CDKN3 promoted triple-negative breast cancer by inhibiting ferroptosis through the upregulation of HSP90.

[PURPOSE] The study aimed to investigate CDKN3 as a potential target for triple negative breast cancer (TNBC) and its mechanism in this type of cancer.

[METHODS] After lentiviral transfection, various assays, including CCK8, clonogenic assay, flow cytometry, transwell, and scratch tests were conducted. Additionally, we examined CDKN3's impact on iron-induced cell death through various cellular markers and iron-related proteins. To assess CDKN3's impact on ferroptosis, we utilized the ferroptosis inhibitor Ferrostatin-1 and activator Erastin. To examine CDKN3's involvement in iron-induced cell death in TNBC, we repeated the previous experiment after introducing an HSP90 inhibitor. A 4T1 mammary fat pad graft tumor model was also conducted to validate the results of our in vitro cellular experiments.
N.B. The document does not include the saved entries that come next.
-- ==== Sys2Proof/Machine/Power.lean ====
section
/-! DEFINITION. The power die: the drive watchdog, switching edges, thermal protection, the supply monitor,
conditions, reports and reply words (chapters 8 and 9). -/

namespace Sys2Proof.Machine

open Sys2Proof

def setPower (p : PowerDie) (s : State) : State := { s with power := p }

/-! ## Electrical limits -/

/-- The output voltage bounds of R134 and R138, in mV. -/
def onVoltage : Int := 8500
def openVoltage : Int := 4500
/-- The junction temperatures of R136, in °C. -/
def shutdownJunction : Int := 160
def restartJunction : Int := 140

/-- The resistance that sets the open-load threshold: 12 to 120 kΩ, a value beyond counting as the bound
(R139) (DESIGN CHOICE: log entry 25). -/
def thresholdOhms : Int := max 12000 (min 120000 (Config.olsetOhms : Int))

/-- The current limit: 2.0 A to 3.2 A, a value beyond counting as the bound (R135, section 9.6)
(DESIGN CHOICE: log entry 25). -/
def currentLimit : Int := max 2000000 (min 3200000 (Config.currentLimitMicroamps : Int))

/-- The off-state pull-up current in µA (R138, section 9.6) (DESIGN CHOICE: log entry 25). -/
def pullUpCurrent : Int := 60

/-- The turn-off clamp holds the output this far below VBB, in mV (R133, section 9.6)
(DESIGN CHOICE: log entry 25). -/
def clampVoltage : Int := 45000

/-- A current in µA lies below, or above, 1200 mA divided by the resistance in kΩ (R139). -/
def belowThreshold (current : Int) : Bool := current * thresholdOhms < 1200000000
def aboveThreshold (current : Int) : Bool := 1200000000 < current * thresholdOhms

/-! ## One channel: conditions (R133 to R139) -/

/-- The switch conducts (R133). -/
def PowerChannel.conducts (p : PowerChannel) : Bool := p.commanded && p.thermal == .normal

/-- The current through the switch: what the load draws, up to the limit, and none while the switch does not
conduct (R133, R135). -/
def PowerChannel.switchCurrent (p : PowerChannel) : Int :=
  if p.conducts then min p.load.draw currentLimit else 0

/-- The switch is holding its current at the limit (R135). -/
def PowerChannel.limiting (p : PowerChannel) : Bool := p.conducts && decide (currentLimit ≤ p.load.draw)

/-- The off-state pull-up is on: the channel is OFF and the supply state is NORMAL (R137, R138). -/
def PowerChannel.pullUp (p : PowerChannel) (normal : Bool) : Bool := !p.commanded && normal

/-- The turn-off clamp carries a current: the switch does not conduct, and the energy of an inductive load is
not spent (R133). -/
def PowerChannel.clamps (p : PowerChannel) : Bool := !p.conducts && decide (0 < p.load.stored)

/-- The current of an inductive load that flows on through the turn-off clamp (R133)
(DESIGN CHOICE: log entry 43). -/
def PowerChannel.clampCurrent (p : PowerChannel) : Int := if p.clamps then p.load.stored else 0

/-- The output voltage in mV: the clamp holds it below VBB while it carries a current; else it is what the
environment shows (R133) (DESIGN CHOICE: log entry 43). -/
def PowerChannel.output (p : PowerChannel) : Int :=
  if p.clamps then p.load.supply - clampVoltage else p.load.voltage

/-- The current in µA that flows from the die into the output: through the switch, through the turn-off
clamp, and from the pull-up (R133, R135, R138) (DESIGN CHOICE: log entry 43). -/
def PowerChannel.sourced (p : PowerChannel) (normal : Bool) : Int :=
  p.switchCurrent + p.clampCurrent + (if p.pullUp normal then pullUpCurrent else 0)

/-- Output measured on (R134). -/
def PowerChannel.measuredOn (p : PowerChannel) : Bool :=
  decide (onVoltage < p.output) || (p.conducts && aboveThreshold p.switchCurrent && decide (0 < p.output))

/-- A kind's condition as the output shows it, while the supply state is NORMAL (R135, R136, R138, R139). -/
def PowerChannel.shows (p : PowerChannel) (k : PowerKind) : Bool :=
  match k with
  | .openOff => !p.commanded && decide (openVoltage ≤ p.output) && decide (p.output ≤ onVoltage)
  | .shortSupply => !p.commanded && decide (onVoltage < p.output)
  | .openOn => p.conducts && belowThreshold p.switchCurrent
  | .overload => p.limiting
  | .overtemp => p.commanded && p.thermal == .shutdown

/-- A condition measured again: its time restarts where it changes. -/
def Condition.measure (c : Condition) (b : Bool) (now : Nat) : Condition :=
  if c.present == b then c else { present := b, since := now }

/-- The conditions measured again; none is measured while the supply state is LOW (R137). -/
def PowerChannel.measure (p : PowerChannel) (normal : Bool) (now : Nat) : PowerChannel :=
  { p with conditions := PerPower.of fun k => (p.conditions.get k).measure (normal && p.shows k) now }

/-- The thermal state follows the junction while the commanded state is ON (R136)
(DEDUCED: log entry 22). -/
def PowerChannel.followJunction (p : PowerChannel) : PowerChannel :=
  { p with thermal :=
      if !p.commanded then p.thermal
      else match p.thermal with
        | .normal => if shutdownJunction ≤ p.load.junction then .shutdown else .normal
        | .shutdown => if p.load.junction ≤ restartJunction then .normal else .shutdown }

/-- The channel under a new electrical situation. -/
def PowerChannel.observe (p : PowerChannel) (load : Electrical) (normal : Bool) (now : Nat) : PowerChannel :=
  ({ p with load := load }.followJunction).measure normal now

/-! ## One channel: reports (R138, R140 to R143) -/

def blankedKind (k : BlankedKind) : PowerKind :=
  match k with
  | .openOff => .openOff | .shortSupply => .shortSupply | .openOn => .openOn
def unblankedKind (k : UnblankedKind) : PowerKind :=
  match k with
  | .overload => .overload | .overtemp => .overtemp

/-- A blanked kind's own state: ON for OPEN-ON, OFF for the other two (section 9.5). -/
def ownState (k : BlankedKind) : Bool :=
  match k with
  | .openOn => true | .openOff => false | .shortSupply => false

/-- A blanked kind's filter in µs (R141). -/
def blankedFilter (k : BlankedKind) : Nat :=
  match k with
  | .openOff => 2000 | .shortSupply => 1000 | .openOn => 2000

/-- The short filter in µs for a time spent in the state being left (R142) (DEDUCED: log entry 24). -/
def shortFilter (timeInState : Nat) : Nat :=
  if timeInState < 1000 then 80 else if timeInState < 2500 then 400 else 1000

/-- A condition has been present, or absent, continuously for a time. -/
def Condition.presentFor (c : Condition) (t now : Nat) : Bool := c.present && decide (t ≤ now - c.since)
def Condition.absentFor (c : Condition) (t now : Nat) : Bool := !c.present && decide (t ≤ now - c.since)

/-- A kind's report changes. SHORT-SUPPLY outranks OPEN-OFF: a SHORT-SUPPLY report that leaves CLEAR makes
OPEN-OFF CLEAR, and OPEN-OFF does not leave CLEAR beside one that stands (R138). -/
def PowerChannel.setReport (p : PowerChannel) (k : PowerKind) (r : Report) : PowerChannel :=
  match k with
  | .shortSupply =>
    if r == .clear then { p with reports := { p.reports with shortSupply := r } }
    else { p with reports := { p.reports with shortSupply := r, openOff := .clear } }
  | .openOff =>
    if p.reports.shortSupply == .clear then { p with reports := { p.reports with openOff := r } }
    else { p with reports := { p.reports with openOff := .clear } }
  | k => { p with reports := p.reports.set k r }

/-- A report judged on the time its condition has run (R141). -/
def judgeReport (k : BlankedKind) (p : PowerChannel) (now : Nat) : Report :=
  let c := p.conditions.get (blankedKind k)
  let r := p.reports.get (blankedKind k)
  if r == .clear && c.presentFor (blankedFilter k) now then .standing
  else if r == .standing && c.absentFor (blankedFilter k) now then .clear
  else r

/-- The judging at blanking expiry and after: only in the own state (R141). SHORT-SUPPLY comes first, so
that OPEN-OFF may stand in the event in which SHORT-SUPPLY clears (R138). -/
def PowerChannel.judge (p : PowerChannel) (k : BlankedKind) (now : Nat) : PowerChannel :=
  if p.commanded == ownState k then p.setReport (blankedKind k) (judgeReport k p now) else p

/-- A PROLONGED report at the blanking expiry of the opposite state (R143). -/
def PowerChannel.endProlonged (p : PowerChannel) (k : BlankedKind) : PowerChannel :=
  if p.commanded != ownState k && p.reports.get (blankedKind k) == .prolonged then p.setReport (blankedKind k) .clear else p

/-- A blanked kind's report at an edge, decided on what the channel saw in the state it leaves (R142), or
back in its own state (R143). -/
def edgeReport (k : BlankedKind) (p : PowerChannel) (now : Nat) : Report :=
  let c := p.conditions.get (blankedKind k)
  let r := p.reports.get (blankedKind k)
  if p.commanded == ownState k then
    match r with
    | .standing => .prolonged
    | .prolonged => .prolonged
    | .clear =>
      if p.blanking.isSome && c.presentFor (shortFilter (now - p.since)) now then .prolonged else .clear
  else
    match r with
    | .prolonged => .standing
    | r => r

/-- The reports at a switching edge: blanked kinds by R142 and R143, the others CLEAR at an edge to OFF
(R140). -/
def PowerChannel.reportsAtEdge (p : PowerChannel) (now : Nat) : PowerChannel :=
  let q := p.setReport .shortSupply (edgeReport .shortSupply p now)
  let q := q.setReport .openOff (edgeReport .openOff p now)
  let q := q.setReport .openOn (edgeReport .openOn p now)
  if p.commanded then (q.setReport .overload .clear).setReport .overtemp .clear else q

/-- Entry to a commanded state: blanking, time in state and conditions restart (R133, R137); the thermal
state is NORMAL in OFF, and follows the junction in ON (R136) (DEDUCED: log entry 22). -/
def PowerChannel.enter (p : PowerChannel) (b : Bool) (normal : Bool) (now : Nat) : PowerChannel :=
  (PowerChannel.followJunction { p with
    commanded := b, blanking := some (now + Config.blankingTime), since := now, thermal := .normal,
    conditions := PerPower.all (Condition.absent now) }).measure normal now

/-- The commanded state taken from the applied drive; a change is a switching edge (R133). -/
def PowerChannel.command (p : PowerChannel) (b : Bool) (normal : Bool) (now : Nat) : PowerChannel :=
  if p.commanded == b then p else (p.reportsAtEdge now).enter b normal now

/-! ## The die -/

/-- The commanded state of channel n (R133). -/
def PowerDie.commands (p : PowerDie) (n : Fin 8) : Bool :=
  p.enable && maskBit p.bits n && !p.tripped && p.supplyNormal

/-- The off-state pull-up of output n is on; it is off while the supply state is LOW (R137, R138). -/
def PowerDie.pullUp (p : PowerDie) (n : Fin 8) : Bool := (p.channels.get n).pullUp p.supplyNormal

/-- The current in µA that flows from the die into output n (R133, R135, R138). -/
def PowerDie.sourced (p : PowerDie) (n : Fin 8) : Int := (p.channels.get n).sourced p.supplyNormal

def PowerDie.mapChannels (p : PowerDie) (f : Fin 8 → PowerChannel → PowerChannel) : PowerDie :=
  { p with channels := Eight.of fun n => f n (p.channels.get n) }

def PowerDie.setChannel (p : PowerDie) (c : Fin 8) (x : PowerChannel) : PowerDie :=
  { p with channels := p.channels.set c x }

/-- Every channel follows the applied drive. -/
def PowerDie.follow (p : PowerDie) (now : Nat) : PowerDie :=
  p.mapChannels fun n x => x.command (p.commands n) p.supplyNormal now

/-- A drive word is valid: the die is out of reset, the check is good, and the count differs from the
previous one, if there is one (R123). -/
def PowerDie.accepts (p : PowerDie) (w : BitVec 16) : Bool :=
  !p.inReset && driveCheckGood w && p.previous != some (driveCount w)

/-- A valid drive word is taken (R123). -/
def PowerDie.drive (p : PowerDie) (w : BitVec 16) (now : Nat) : PowerDie :=
  if p.accepts w then
    { p with enable := driveEnable w, bits := driveBits w, previous := some (driveCount w),
             watchdog := some (now + Config.watchdogTime), tripped := false }.follow now
  else p

/-- Watchdog expiry: every output off (R123). -/
def PowerDie.watchdogEnds (p : PowerDie) (now : Nat) : PowerDie :=
  if p.watchdog.isSome then { p with watchdog := none, tripped := true }.follow now else p

/-- The channel bits of a reply of a kind (R124, R134). -/
def PowerDie.replyBits (p : PowerDie) (k : ReplyKind) : Byte :=
  maskOf (Eight.of fun n =>
    let x := p.channels.get n
    match k with
    | .feedback => x.measuredOn
    | .diagnostic d => x.reports.get d != .clear)

/-- The reply word of the rotation position; none is sent in reset (R124, R132). -/
def PowerDie.formReply (p : PowerDie) : PowerDie :=
  if p.inReset then p
  else { p with
    replyWord := some (replyWordOf (replyKindAt p.position) (p.replyBits (replyKindAt p.position))
      (!p.supplyNormal) p.tripped),
    position := p.position + 1 }

/-- A channel at the change to supply LOW (R137). The time of every condition starts again at the change, also of one
that was already absent, on a channel that was OFF too (DESIGN CHOICE: log entry 22; nothing reads these times while the
supply is LOW, and the recovery starts them anew). -/
def PowerChannel.supplyLost (p : PowerChannel) (now : Nat) : PowerChannel :=
  { p with
    commanded := false, blanking := none, since := if p.commanded then now else p.since,
    thermal := .normal, conditions := PerPower.all (Condition.absent now),
    reports := PerPower.all .clear }

/-- The supply state becomes LOW. -/
def PowerDie.supplyFalls (p : PowerDie) (now : Nat) : PowerDie :=
  if !p.inReset && p.supplyNormal then
    { p with supplyNormal := false }.mapChannels fun _ x => x.supplyLost now
  else p

/-- The supply state becomes NORMAL: every channel enters the commanded state of the applied drive, with
every report CLEAR (R137). -/
def PowerDie.supplyReturns (p : PowerDie) (now : Nat) : PowerDie :=
  if !p.inReset && !p.supplyNormal then
    let q := { p with supplyNormal := true }
    q.mapChannels fun n x => { x with reports := PerPower.all .clear }.enter (q.commands n) true now
  else p

/-- A change of one channel while the die is out of reset. -/
def PowerDie.modify (p : PowerDie) (c : Fin 8) (f : PowerChannel → PowerChannel) : PowerDie :=
  if p.inReset then p else p.setChannel c (f (p.channels.get c))

/-- What the environment shows at the eight outputs. -/
def PowerDie.loads (p : PowerDie) : Eight Electrical := Eight.of fun n => (p.channels.get n).load

/-- A new electrical situation at output c; in reset only the situation itself changes. -/
def PowerDie.show (p : PowerDie) (c : Fin 8) (load : Electrical) (now : Nat) : PowerDie :=
  let x := p.channels.get c
  p.setChannel c (if p.inReset then { x with load := load } else x.observe load p.supplyNormal now)

/-- The filter of OVERLOAD or OVERTEMP ends: the report follows a condition that has been present, or absent,
for 40 µs (R140). -/
def PowerChannel.filterEnds (p : PowerChannel) (k : UnblankedKind) (now : Nat) : PowerChannel :=
  let c := p.conditions.get (unblankedKind k)
  match p.reports.get (unblankedKind k) with
  | .clear =>
    if c.presentFor Config.reportFilterTime now then p.setReport (unblankedKind k) .standing else p
  | .standing =>
    if c.absentFor Config.reportFilterTime now then p.setReport (unblankedKind k) .clear else p
  | .prolonged => p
[RESULTS] In vitro experiments demonstrated that overexpression of CDKN3 promoted the growth, invasion, and migration of breast cancer cells. It also facilitated cell cycle progression from G0/G1 phase to S phase and suppressed apoptosis in TNBC cells. The knockdown of CDKN3 was the exact opposite. Overexpression of CDKN3 increased HSP90 expression, while CDKN3 knockdown decreased HSP90 expression. The impact of CDKN3 on the proliferation, migration, invasion, and ferroptosis of TNBC cells was associated with HSP90. The in vivo and in vitro experimental results were consistent, showing that CDKN3 overexpression promoted tumor growth and inhibited ferroptosis.

[CONCLUSION] CDKN3 was an oncogene whose overexpression promoted the initiation and progression of TNBC by inhibiting HSP90-mediated ferroptosis.